There are two new additions to Runway’s integrations, in two different domains. Huawei AppGallery is our latest app store integration, giving you yet another destination to ship your Android builds to (with even more destinations on the way - see below!). And at Runway’s translations integration point, you can now hook up Lokalise to better visualize the state of localizable strings for each release, and sync changes across your codebase, Lokalise, and even the app stores for localized metadata.
In designing Build Distro’s bucketing structure, our goal was to help teams take the laundry list of different builds they distribute and break it down into logical groupings based on audience and build flavor. But even with clearer groupings, team members often need to grab builds from various buckets and it can still be hard to find the exact build you’re looking for at any given time.

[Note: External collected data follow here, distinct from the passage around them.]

-- ==== Sys2Proof/Machine/Camera.lean ====
section
/-!
DEFINITION. Machine/Camera.lean: the camera receivers and the ingest pipeline (R345 to R359, R364 to R367): CSI-2 and GVSP packets, frames, frozen and
golden frames, the CSI registers and the CAM messages. The packet formats themselves (short-packet data types, pixel packing, PFNC codes) are those of
MIPI CSI-2 and GigE Vision, which the spec names without repeating them.
-/
namespace Sys2Proof.Machine

/-- A stream that nothing has used. -/
def CamStream.empty : CamStream := ⟨none, [], none, false, 0, none, none, none, (64, 0, 0)⟩

/-- A stream beside its registers. -/
def State.stream (s : State) (d n : Nat) : CamStream := lookupD s.streams (d, n) CamStream.empty
def State.setStream (s : State) (d n : Nat) (c : CamStream) : State := { s with streams := insertKV s.streams (d, n) c }

/-- Raise a camera event to the stream's holder (R365). -/
def State.camEvent (s : State) (e : Ev) (d n count : Nat) : State :=
  let h := s.holder 4 d n
  s.raise e d h.toNat [(20, 1, n), (24, 8, count)] [h]

/-- The Class S silos of a die that bind a stream (R451). -/
def State.binding (s : State) (d n : Nat) : List (Nat × Nat) :=
  ((s.classSSilos d).filter (fun k => (decide (s.fld d .SAFE_SILO_STR_EN0 k = 1) && decide (s.fld d .SAFE_SILO_STR_STREAM0 k = n)) ||
    (decide (s.fld d .SAFE_SILO_STR_EN1 k = 1) && decide (s.fld d .SAFE_SILO_STR_STREAM1 k = n)))).map (fun k => (d, k))

/-- Source formats: CSI-2 data types (R346); 0x100 more for the GVSP formats whose bytes lie otherwise (R348). Bits of a channel, channels. -/
def srcBits (format : Nat) : Nat :=
  match format % 0x100 with
  | 0x2B => 10 | 0x2C => 12 | 0x2D => 14 | 0x2E => 16 | _ => 8
def srcChannels (format : Nat) : Nat := if format % 0x100 = 0x1E ∨ format % 0x100 = 0x24 then 3 else 1

/-- Data types that a receiver accepts (R346). -/
def dtAccepted (dt : Nat) : Bool := decide (dt = 0x1E) || decide (dt = 0x24) || (decide (0x2A ≤ dt) && decide (dt ≤ 0x2E))

/-- The source format of a PFNC pixel format (R348). -/
def pfnc : Nat → Option Nat
  | 0x01080001 => some 0x2A | 0x01100003 => some 0x12B | 0x01100005 => some 0x12C | 0x01100007 => some 0x12E
  | 0x02180014 => some 0x124 | 0x02100032 => some 0x11E | _ => none

/-- Bytes of a GVSP line of some pixels. -/
def gvspLine (format w : Nat) : Nat :=
  w * (match format with
    | 0x2A => 1 | 0x124 => 3 | _ => 2)

/-- Whole groups of `k` bytes. -/
def groupsOf (k : Nat) (bs : List Byte) : List (List Nat) := (List.range (bs.length / k)).map (fun i => (slice bs (k * i) k).map BitVec.toNat)

/-- `g` pixels that a RAW group holds: `g` high bytes, then the low bits of each, from the first pixel on. -/
def rawGroup (g b : Nat) (bs : List Nat) : List (List Nat) :=
  let low := leNat ((bs.drop g).map (BitVec.ofNat 8))
  (List.range g).map (fun j => [bs.getD j 0 * 2 ^ (b - 8) + low / 2 ^ ((b - 8) * j) % 2 ^ (b - 8)])

/-- The pixels of a line, channels in the order written (R349): R, G, B; Y, U, V. -/
def linePixels (format : Nat) (bs : List Byte) : List (List Nat) :=
  match format with
  | 0x24 => (groupsOf 3 bs).map List.reverse
  | 0x124 => groupsOf 3 bs
  | 0x1E => (groupsOf 4 bs).flatMap (fun g => [[g.getD 1 0, g.getD 0 0, g.getD 2 0], [g.getD 3 0, g.getD 0 0, g.getD 2 0]])
  | 0x11E => (groupsOf 4 bs).flatMap (fun g => [[g.getD 0 0, g.getD 1 0, g.getD 3 0], [g.getD 2 0, g.getD 1 0, g.getD 3 0]])
  | 0x2A => groupsOf 1 bs
  | 0x2B => (groupsOf 5 bs).flatMap (rawGroup 4 10)
  | 0x2C => (groupsOf 3 bs).flatMap (rawGroup 2 12)
  | 0x2D => (groupsOf 7 bs).flatMap (rawGroup 4 14)
  | f => (groupsOf 2 bs).map (fun g => [(g.getD 0 0 + 256 * g.getD 1 0) % 2 ^ srcBits f])

/-- One channel in the output format (R349): the quotient is rounded once, to nearest, ties to even. -/
def convertPixel (b outFmt v : Nat) : List Byte :=
  if outFmt = 1 then leBytes 1 (if b = 8 then v else min 255 (divRne (v : Int) ((2 ^ (b - 8) : Nat) : Int)).toNat)
  else
    let q := v * 2 ^ 64 / (2 ^ b - 1)
    let x : Val := .fin false (2 * q + b2n (decide (v * 2 ^ 64 % (2 ^ b - 1) ≠ 0))) (-65)
    leBytes 2 ((if outFmt = 11 then bf16 else fp16).out false x).1

/-- Bytes of a pixel of a frame as written, and its row stride (R350). -/
def CamFrame.pix (f : CamFrame) : Nat := srcChannels f.format * (if f.outFmt = 1 then 1 else 2)
def CamFrame.rowStride (f : CamFrame) : Nat := ceilDiv (f.width * f.pix) 64 * 64

/-- Row `y` of a frame from the bytes of its line (R349, R350): columns X0 to X0 + WIDTH − 1; what is missing is zero. -/
def CamFrame.rowOf (f : CamFrame) (y : Nat) (bs : List Byte) : Nat × List Byte :=
  let px := (linePixels f.format bs).drop f.x0
  let out := (px.take f.width).flatMap (fun p => p.flatMap (convertPixel (srcBits f.format) f.outFmt))
  (f.rowStride * y, out ++ List.replicate (f.width * f.pix - out.length) 0#8)

/-- The pipeline that writes a stream, as a master (R97). -/
def streamMaster (d n : Nat) (gvsp : Bool) : Master := ioMaster d (if gvsp then 24 else 16 + n / 16)

/-- Whether a stream takes GVSP packets. -/
def State.isGvsp (s : State) (d n : Nat) : Bool := decide (s.fld d .STR_CFG_SRC n = 1)

/-- The pipeline of a stream as a master, for the domain that holds the stream. -/
def State.streamAgent (s : State) (d n : Nat) : Agent := { agentOf (streamMaster d n (s.isGvsp d n)) with doms := [s.holder 4 d n] }

/-- The pipeline of a stream stores; an access that is refused is a bus error (R92, R95, R145). -/
def State.camStore (s : State) (d n a : Nat) (bs : List Byte) : State :=
  let m := streamMaster d n (s.isGvsp d n)
  match s.memRefusal m a bs.length with
  | some (t, at') => s.fabLog at' false t a m true
  | none => s.store (s.streamAgent d n) a bs

/-- Write rows of a frame, where they lie within its buffer. -/
def State.putRows (s : State) (d n : Nat) (f : CamFrame) (rs : List (Nat × List Byte)) : State :=
  rs.foldl (fun (t : State) (r : Nat × List Byte) => if r.1 + r.2.length ≤ f.room then t.camStore d n (f.base + r.1) r.2 else t) s

/-- Streams that share the storage of a stream: of its receiver, or the GVSP streams of the die (R357). -/
def State.sharing (s : State) (d n : Nat) : List Nat :=
  if s.isGvsp d n then (List.range 128).filter (s.isGvsp d) else (rangeFrom (16 * (n / 16)) 16).filter (fun x => !s.isGvsp d x)

/-- The count that the next frame of a stream takes. -/
def State.nextCount (s : State) (d n : Nat) : Nat :=
  let c := s.stream d n
  s.fld d .STR_FRAMES_COUNT n + c.ended.length + b2n c.golden.isSome + 1

/-- Whether the slot of frame `k` is free (R351), and the buffer it lies in. A release count that cannot be read frees no slot (DEDUCED, notes/assumptions/105). -/
def State.slotFree (s : State) (d n k : Nat) : Option BufEnt :=
  let rel := s.fld d .STR_REL_ADDR n
  let nbuf := s.fld d .STR_BUF_NBUF n
  if nbuf = 0 ∨ s.fld d .STR_GEOM_WIDTH n = 0 ∨ s.fld d .STR_GEOM_HEIGHT n = 0 then none
  else
    match s.bufOf (s.fld d .STR_HANDLE_HANDLE n) with
    | some e =>
      if e.spilled ∨ e.moving then none
      else if rel = 0 then some e
      else if (s.memRefusal (streamMaster d n (s.isGvsp d n)) rel 4).isSome ∨ (s.poisoned rel 4).isSome then none
      else if ((k : Int) - s.loadNat rel 4) % ((2 ^ 32 : Nat) : Int) ≤ nbuf then some e else none
    | none => none

/-- SLIP, STILL and HOLDOVER of a record at this moment (R354, R355). -/
def State.stampMarks (s : State) (d n : Nat) : Nat :=
  let o := s.fld d .STR_CFG_ODO n
  let tb := s.fld d .STR_CFG_TB n
  8 * b2n (bit (s.fld 0 .ODO_STATUS_SLIP) o) + 16 * b2n (bit (s.fld 0 .ODO_STATUS_STILL) o) +
    32 * (s.fld 0 .TB_CFG_HOLDOVER tb * s.fld 0 .TB_CFG_DEGRADED tb)

/-- A frame that starts now, under the settings latched now (R350, R355, R364). -/
def State.frameNow (s : State) (d n k number format sizeX : Nat) (skip : Nat) : CamFrame :=
  let tb := s.fld d .STR_CFG_TB n
  let odo := s.fld d .STR_CFG_ODO n
  let trg := s.fld d .STR_CFG_TRIG n
  let trig := decide (s.fld d .STR_CFG_TRIG_EN n = 1)
  let slot := (k - 1) % max 1 (s.fld d .STR_BUF_NBUF n)
  let off := s.fld d .STR_OUT_OFF_OFF n + s.fld d .STR_FSTRIDE_STRIDE n * slot
  let e := s.bufOf (s.fld d .STR_HANDLE_HANDLE n)
  { count := k, number := number, lineScan := decide (s.fld d .STR_CFG_LINESCAN n = 1) && !s.isGvsp d n, format := format, sizeX := sizeX,
    channel := s.fld d (if s.isGvsp d n then .STR_GOLD_UDP_PORT else .STR_CFG_VC) n, outFmt := s.fld d .STR_CFG_OUT_FMT n, tb := tb, odo := odo, width := s.fld d .STR_GEOM_WIDTH n, height := s.fld d .STR_GEOM_HEIGHT n,
    x0 := s.fld d .STR_BUF_X0 n, slot := slot,
    base := (match e with
      | some b => b.base + off
      | none => 0),
    room := (match e with
      | some b => b.length - off
      | none => 0),
    record := s.fld d .STR_REC_ADDR n + 64 * slot,
    tsTrig := if trig then (lookupD s.time.fireAt trg []).getD tb 0 else 0, tsFs := s.tbNs tb,
    distTrig := if trig then (lookupD s.time.fireDist trg []).getD odo 0 else 0, distFs := s.fld 0 .ODO_DIST_DIST odo,
    marks := s.stampMarks d n, skip := skip,
    blank := (match (s.stream d n).endAt with
      | some t => s.now - t
      | none => 0),
    lines := 0, crc := 0xFFFFFFFF, damaged := false, row := [], parts := [] }

/-- An injection counts for nothing (R357): the storage is given back, and the occasion is deferred. How many of its rows had been written is free. -/
def State.dropInjection (s : State) (d n : Nat) : State :=
  let c := s.stream d n
  match c.golden with
  | none => s
  | some g =>
    let f := s.fresh
    let k := f.1 % (g.frame.height + 1)
    let s1 := f.2.putRows d n g.frame [(0, f.2.bytes g.src (k * g.frame.rowStride))]
    (s1.setStream d n { c with golden := none }).setFlds d n [(.STR_STATE_INJECTING, 0), (.STR_STATE_DEFER, min 4 (s1.fld d .STR_STATE_DEFER n + 1))]

/-- An FS or leader aborts the unforced injections of the streams that share a storage (R357). -/
def State.abortInjections (s : State) (d n : Nat) : State :=
  (s.sharing d n).foldl (fun (t : State) x => match (t.stream d x).golden with
    | some g => if g.forced then t else t.dropInjection d x
    | none => t) s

To help users get to the right build in seconds, we added global search to Build Distro. You can search by build number or against other fields like commit message or PR title.
Runway’s out-of-the-box integrations with a range of different CI providers give teams a quick and easy way to spin up Build Distro buckets and automatically ensure the right builds get distributed to the right places. But there are plenty of reasons why a team might want lower-level access to manage builds and buckets directly, and we’ve been prioritizing work to expand Build Distro’s footprint in our public API. Our latest additions include endpoints that allow you to upload builds and create, read, and update buckets.
Details – and a sneak peek at more endpoints that are on their way shortly – are available in our API documentation.